How Congregations Can Set Attainable Goals, Part 1

It’s not too hard to make a positive change in one’s life--for a day or two. The challenge comes in trying to maintain a positive change over the long term.

Making changes as a congregation involves many of the same challenges, plus some, but it also includes some benefits that only apply when making changes as a group.

First, no matter what change is underway, there will be both personal and communal resistance. Personal resistance is similar to what happens when starting a new initiative at home.

When I start a diet or a new exercise plan or I resolve to interact in more productive ways, I am committed and hopeful. I know it will be hard work, but I believe in what I’m doing, and I know I can do it.
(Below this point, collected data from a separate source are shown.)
/-- A started matrix operation writes its C and its sticky flags (R353, R354). -/
def State.matrixWrite (s : State) (m : MatrixOp) : State :=
  s.updGroup m.group (fun x =>
    { x with
      lr := m.out.foldl (fun (r : LRegs) e => { r with v := tabPut r.v e.1 (e.2.1, e.2.2) }) x.lr
      sticky := m.flags.foldl (fun t e =>
        (List.range 6).foldl (fun t k => if e.2 / 2 ^ k % 2 = 1 then tabPut t k (tabGet 0 t k ||| laneBit e.1) else t) t) x.sticky })
/-- Every matrix operation of a group that has started completes before a cut takes its registers, and a vmmap that waits for its partner is
not executed (R354, R361). -/
def State.finishMatrix (s : State) (g : Nat) : State :=
  let mine := s.matrix.filter (fun m => m.2.group == g && m.2.started)
  let s := { s with matrix := s.matrix.filter (fun m => !(m.2.group == g && (m.2.started || m.2.kind == 2))) }
  mine.foldl (fun s m => s.matrixWrite m.2) s
/-! ## Entry to a level (R129) -/
/-- The paths of a stream, in its slots and parked. -/
def LaneCtx.paths (c : LaneCtx) : List Path := c.slots.map (·.2.1) ++ c.spill.filterMap (fun e => e.2.park.map (·.1))
/-- The path of these lanes changes where it stands: the masks of a group's paths are disjoint (R162). -/
def LaneCtx.onPath (c : LaneCtx) (m : Mask) (f : Path → Path) : LaneCtx :=
  let g (p : Path × Nat) : Path × Nat := if p.1.mask = m then (f p.1, p.2) else p
  { c with slots := c.slots.map (fun e => (e.1, g e.2)), spill := c.spill.map (fun e => (e.1, { e.2 with park := e.2.park.map g })) }
/-- The path of these lanes. -/
def LaneCtx.pathOf (c : LaneCtx) (m : Mask) : Path := (c.paths.find? (fun p => p.mask == m)).getD { pc := 0, mask := m, inner := none }
/-- The slot in which it is live. -/
def LaneCtx.slotOf (c : LaneCtx) (m : Mask) : Option Nat := (c.slots.find? (fun e => e.2.1.mask == m)).map (·.1)
/-- What is left of a lane word that completed in some lanes (R142, R143, R172). -/
def WordMark.redo (m : WordMark) (skip : Bool) : Redo :=
  { active := m.active, lanes := m.active &&& ~~~m.done, skip := skip, done := m.push, unread := m.unread }
/-- The path of these lanes has a word to finish. -/
def LaneCtx.leave (c : LaneCtx) (m : Mask) (r : Redo) : LaneCtx := c.onPath m (fun p => { p with redo := some r })
/-- A stream's words are partly completed, and the lanes that have completed theirs (R172). -/
def LaneCtx.partDone (c : LaneCtx) : Option Mask :=
  if c.paths.any (fun p => p.redo.isSome) then
    some (c.paths.foldl (fun m p => match p.redo with | some r => m ||| (r.active &&& ~~~r.lanes) | none => m) 0)
  else none
/-- The lane stream goes on with what is left of the interrupted word. -/
def Group.keepMark (x : Group) (m : Option WordMark) : Group :=
  match m with
  | none => x
  | some m => { x with lane := x.lane.leave m.path (m.redo false) }
/-- A lane word whose fault still waits for a park slot leaves its completed lanes completed (R172): what is left of it runs again. -/
def Group.cutPending (x : Group) : Group :=
  match x.pendingFault with
  | none => x
  | some f => { x with pendingFault := none }.keepMark f.mark
/-- A parked vwait's waiter becomes an interrupted waiter of its level (R236); a wait of any kind is not complete (R147). -/
def State.interruptWait (s : State) (g : Nat) : State :=
  let x := (s.group g).cutPending
  let mark (e : WEntry) : WEntry :=
    { e with waiters := e.waiters.map (fun w => if w.group = g && w.level = x.level then { w with interrupted := true } else w) }
  { s with waits := s.waits.map mark }.setGroup g { x with wait := none }
/-- What a handler entry sets aside (R127, R173, R222, R396). -/
def Group.aside (x : Group) (mark : Option WordMark) (size dev : Nat) : Aside :=
  { dev := dev, lane := x.lane, arrival := x.arrival, k := x.k, pending := x.pending, tok := x.tok, level := x.level, loss := x.lossNext, word := mark, size := size,
    fmask := x.fmask, dmask := x.dmask, frec := x.frec, hcause := x.hcause, sframe := x.sframe }
/-- The scalar registers of a level context are the group's own now: those of the running level, which a user trap handler shares. -/
def Group.liveTok (x : Group) (tok : Nat) : Bool :=
  tok == x.tok || (x.level == 0 && (match x.uAside with | some a => a.tok == tok | none => false))
/-- Replies that came while the registers were set aside or saved are merged into them (R135, R314). -/
def Group.mergeReplies (x : Group) : Group :=
  let here (r : Reply) : Bool := r.got.isSome && x.liveTok r.tok
  { x with
    sr := x.replies.foldl (fun (sr : SRegs) r =>
      match r.got with
      | some (v, p) => if x.liveTok r.tok then sr.put r.reg v p else sr
      | none => sr) x.sr
    replies := x.replies.filter (fun r => !here r) }
/-- The group as a handler finds it (R173): empty queues, no path, nothing pending, latches lost (R171). It is ACTIVE whatever it was (R147), also where its core's active
set is full: the limit of R174 binds the filling of the set alone (DESIGN CHOICE; log entry 17). -/
def Group.fresh (x : Group) (tok : Nat) : Group :=
  { x with
    lane := .empty, arrival := .clear, k := 0, pending := [], tok := tok, lr := x.lr.loseLatches, lossNext := false,
    gstate := .active, retries := [], want := [], pairReady := none, pairMatch := none, pairLost := false }
/-- Entry to level H or H2 (R129, R430): kind, orig, masks, record address, the address at which the scalar stream will resume, the lane word
and the size of the scalar instruction that caused it. -/
def State.enter (s : State) (g kind orig : Nat) (fmask dmask : Mask) (frec : Nat) (pc : DWord) (mark : Option WordMark)
    (size : Nat) : State :=
  let s := (s.interruptWait g).finishMatrix g
  let x := s.group g
  let up := x.level
  let base := s.frameVa g up
  let o := s.owner (s.ownerOf g)
  let (dev, s) := s.freeRun 202
  let s := if up = 0 then s.putBlock g base (if kind = 33 || kind = 35 then 2 else 1) pc fmask dmask dev
    else s.putBlock g base (if kind = 33 || kind = 35 then 2 else 1) pc x.fmask x.dmask dev
  let (tok, s) := s.fresh
  let vec := match kind with | 33 => o.pvec | 35 => o.pvec | 36 => o.rvec | _ => o.hvec
  s.updGroup g (fun x =>
    let a := x.aside mark size dev
    { x.fresh tok with
      level := up + 1, pc := vec, fmask := fmask, dmask := dmask, frec := BitVec.ofNat 64 frec,
      hcause := BitVec.ofNat 64 (kind + orig * 256 + up * 2 ^ 14), sframe := BitVec.ofNat 64 base,
      hAside := if up = 0 then some a else x.hAside, h2Aside := if up = 0 then x.h2Aside else some a })

/-! ## Saves (R130, R132, R133) -/
/-- Words of a store, re-keyed, into the reserve (R107, R131). -/
def State.dumpStore (s : State) (o : Nat) (m : Store) (src va : Nat) : Nat → State
  | 0 => s
  | n + 1 =>
    let (w, c) := m.read src
    let l := s.reserveLoc o va
    let s := match l with | .dev ma => s.dropHeld ma | _ => s
    (s.homeWrite l w (rekeyCode c (src % 65536) l.off)).dumpStore o m (src + 4) (va + 4) n
/-- Words from the reserve into a store, re-keyed. -/
def loadStore (s : State) (o : Nat) (m : Store) (dst va : Nat) : Nat → Store
  | 0 => m
  | n + 1 =>
    let l := s.reserveLoc o va
    let (w, c) := s.readLoc l
    loadStore s o (m.write dst w (rekeyCode c l.off (dst % 65536))) (dst + 4) (va + 4) n
/-- The registers and lane-private slices of a group go into its save frame (R130, R133). -/
def State.putVectors (s : State) (g base : Nat) : State :=
  let x := s.group g
  let o := s.ownerOf g
  let d := s.descOf x.team
  let s := (List.range d.regs).foldl (fun s k =>
    let s := s.putReserveWords o (base + 0x6000 + 128 * k) ((List.range 32).map (fun l => x.lr.get k l))
    s.putReserve o (base + 0xC000 + 4 * k) (maskOf (fun l => (x.lr.get k l).2)) false) s
  (List.range 32).foldl (fun s l => s.dumpStore o x.priv (x.privAt + d.lanepriv * l) (base + 0x4000 + 256 * l) (d.lanepriv / 4)) s
/-- They return (R134): a register is poisoned as its bit says. -/
def restoreVectors (g base : Nat) : S Unit := do
  let s ← get
  let x := s.group g
  let d := s.descOf x.team
  let regs ← (List.range d.regs).mapM (fun k => do
    let (p, _) ← restWord g (base + 0xC000 + 4 * k)
    (List.range 32).mapM (fun l => do
      let (w, q) ← restWord g (base + 0x6000 + 128 * k + 4 * l)
      pure (k * 32 + l, w, p.getLsbD l || q)))
  modify (fun s => s.updGroup g (fun x =>
    { x with
      lr := { x.lr with v := regs.flatten.foldl (fun v (e : Nat × Word × Bool) => tabPut v e.1 (e.2.1, e.2.2)) x.lr.v }.loseLatches
      priv := (List.range 32).foldl
        (fun m l => loadStore s (s.ownerOf g) m (x.privAt + d.lanepriv * l) (base + 0x4000 + 256 * l) (d.lanepriv / 4)) .zero }))
/-- The first team frame of a team's run (R426). -/
def State.teamFrameVa (s : State) (t : Nat) : Nat :=
  reserveBase + ((s.team t).run.getD 0 + 2 * (s.descOf t).max) * frameBytes
/-- The park slots of a group become free (R282). -/
def State.releaseParks (s : State) (g : Nat) : State :=
  let held := (s.group g).slotsHeld.map (·.2)
  ({ s with parks := s.parks.filter (fun p => !held.contains p.1) }).updGroup g
    (fun x => { x with slotsHeld := [], pendingFault := none })
/-- The group that a group's waiting pair has found, while that one's waits too, with the later of the cycles at which the two became ready (R359). -/
def State.matched (s : State) (g : Nat) : Option (Nat × Nat) :=
  (s.group g).pairMatch.filter (fun m => (s.group m.1).pairMatch == some (g, m.2))
/-- A group that loses its pairing (R361): its partner loses it too, and takes trap 10 where it waits in pair or vmmap. -/
def State.losePair (s : State) (g : Nat) : State :=
  let p := (s.group g).partner <|> (s.matched g).map (·.1)
  let s := s.updGroup g (fun x => { x with partner := none, pairReady := none, pairMatch := none, seq := 0 })
  match p with
  | none => s
  | some h =>
    let waits := s.matrix.any (fun m => m.2.group == h && m.2.kind == 2 && !m.2.started)
    { s with matrix := s.matrix.filter (fun m => !(m.2.group == h && m.2.kind == 2 && !m.2.started)) }.updGroup h
      (fun x => { x with partner := none, pairMatch := none, seq := 0, pairLost := waits || x.pairReady.isSome })
/-- A forced save of a group (R133): its running level's control state, vectors and slices go to its frame; it becomes SAVED. A release at .dev scope
goes first (R245); a vmma that has not started waits for the resume (R354). The block's c.dmask records the lanes that completed a word which is cut. -/
def State.forceSave (s : State) (g : Nat) : State :=
  let s := (s.interruptWait g).finishMatrix g
  let x := s.group g
  let s := (s.commit x.team).losePair g
  let b := if x.level = 2 then 1 else 0
  let base := s.frameVa g b
  let (dev, s) := s.freeRun 202
  let s := s.putBlock g (base + 0x2000) 4 x.pc x.fmask (x.lane.partDone.getD x.dmask) dev
  let s := s.putVectors g base
  let s := s.releaseParks g
  let s := s.updTeam x.team (fun t => { t with forced := true })
  s.updGroup g (fun x =>
    { x with
      gstate := .saved, coop := false, pleft := 0, dev := dev, preempt := none, lr := x.lr.loseLatches, retries := [], want := [],
      pairLost := false })
/-- The lane registers of a group are not preserved (R132): every one holds a free value from number k on (log entry 2). -/
def Group.loseVectors (x : Group) (regs k : Nat) : Group :=
  { x with
    lr := { x.lr with v := (List.range (regs * 32)).map (fun n => (n, (Config.freeWord (k + n), Config.freeBit (k + n)))) }.loseLatches }
/-- A cooperatively saved group's registers are not preserved (R132); its slices and its team's scratchpad are open from the placement of the resume on. -/
def State.loseGroup (s : State) (g : Nat) : State :=
  let d := s.descOf (s.group g).team
  let (n, s) := s.freeRun (d.regs * 32)
  s.updGroup g (fun x => x.loseVectors d.regs n)
/-- The staged tiles of a team's vmmas words that the engine has not begun, in the order of their groups and of their issue (R357, R358). -/
def State.stagedOps (s : State) (t : Nat) : List (Nat × MatrixOp) :=
  s.matrix.filter (fun m => m.2.kind == 1 && m.2.staged.isSome && (s.group m.2.group).team == t)
/-- The words of a tile pair as they stand in 4 KiB of staging. -/
def MatrixOp.tiles (m : MatrixOp) : List (Word × Bool) := match m.staged with | some (a, b, _, _) => a ++ b | none => []
/-- When every group of a team is saved it becomes SAVED (R133, R202): with one forced its scratchpad and its staged tiles go into its team frames, the tiles behind the
scratchpad (log entry 8). -/
def State.settleTeam (s : State) (t : Nat) : State :=
  if (s.team t).tstate = .placed && (s.groupsOf t).all (fun g => (s.group g).gstate == .saved) then
    let n := (s.descOf t).scratch / 4
    let o := (s.kernelOf t).owner
    let s := if (s.team t).forced then
        let s := s.dumpStore o (s.team t).sram (s.team t).sramAt (s.teamFrameVa t) n
        (s.stagedOps t).zipIdx.foldl (fun s (e : (Nat × MatrixOp) × Nat) =>
          s.putReserveWords o (s.teamFrameVa t + 4 * n + 4096 * e.2) e.1.2.tiles) s
      else s
    s.updTeam t (fun x => { x with tstate := .saved })
  else s
/-- The staged tiles of a resumed team return from its team frames (R134). -/
def restoreTiles (t : Nat) : S Unit := do
  let s ← get
  (s.stagedOps t).zipIdx.forM (fun (e : (Nat × MatrixOp) × Nat) => do
    let va := s.teamFrameVa t + 4 * ((s.descOf t).scratch / 4) + 4096 * e.2
    let na := match e.1.2.staged with | some (a, _, _, _) => a.length | none => 0
    let nb := match e.1.2.staged with | some (_, b, _, _) => b.length | none => 0
    let ws ← (List.range (na + nb)).mapM (fun i => restWord e.1.2.group (va + 4 * i))
    modify (fun s => { s with matrix := s.matrix.map (fun m =>
      if m.1 = e.1.1 then (m.1, { m.2 with staged := m.2.staged.map (fun x => (ws.take na, ws.drop na, x.2.2.1, x.2.2.2)) }) else m) }))
/-- The merge of a saved group's completion area (R135): the area clears, but for the wake counts. Replies and completed copies stand in the group already. -/
def State.clearArea (s : State) (g : Nat) : State :=
  let o := s.ownerOf g
  let va := s.frameVa g 0 + 0xC300
  let s := s.putReserve64s o va [0, 0]
  s.putReserve64s o (va + 0x18) (List.replicate 17 0)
Then reality hits. Hard work is not intellectual anymore, it becomes physical and emotional. I feel the change in my body, in adjustments to my daily schedule or in unexpected relational patterns.

I start to question the original goal. Is it really worth it? Maybe the way things were before wasn’t actually that bad. If we don’t have strategies to cope with our own resistance we will not succeed.

Now image a congregation made up of many individuals. Some are more committed to the new goal than others. Some oppose the idea altogether. Some are hopeful. Some not. The resistance of others can slow down progress for the whole group.

But in a group, change can succeed even when everyone is not equally committed to a new approach. Everyone does not have to respond to a change in the same way at the same time in order for it to succeed. Resistance can have benefits.

Each person has an important role to play. Often we get irritated with people who are responding differently than we are. Understanding and appreciating these roles can help lead to lasting and effective change.

The Vision Holder: You could also call this person The Eternal Optimist. This person knows the congregation is capable of implementing a particular change and envisions it happening quickly and easily. This person sees the desired end result clearly before him or her even before it has completely taken place.

The Naysayer: This person has a pessimistic perspective that helps to keep the group from expecting too much too soon. Beneficial changes take time. The Naysayer can help a group to temper overly optimistic attitudes and adopt a more realistic perspective.

The Committed Worker: This person is committed to the tasks at hand. He or she does not focus on whether the process will or won’t work, but makes sure that the agreed on processes are happening right now.

“We are working to communicate more effectively as a congregation? Good. We agreed that the board should get the agenda out to the congregation two weeks in advance. And we agreed that everyone will have the opportunity to speak at meetings and no one person will dominate. I will be responsible for seeing that those things happen.”

The Skeptic: This person analyzes the situation and questions decisions. His or her brain is always hard at work trouble shooting. The skeptic slows down the process. Sometimes his or her analysis will save a lot of problems in the future.

“Why are we doing things this way? Wouldn’t it work better that way? I know we agreed on this already, but honestly, it’s going to be better if we try doing it a little differently.”

The Cheerleader: This person believes in what’s happening and makes sure everyone else is on board. He or she doesn’t necessarily get directly involved in implementation, but talks positively about the plan and the process, and generates enthusiasm.

Don’t peg people too quickly. Sometimes individuals play one role at one time and another role at another time or in another situation. Try saying, “My friend is helping us to think through all the details of this situation with her skeptical approach this week.” Or “Listen to him. When he talks I can really see what we are aiming for. Now I think I can hold that vision high and inspire others too.”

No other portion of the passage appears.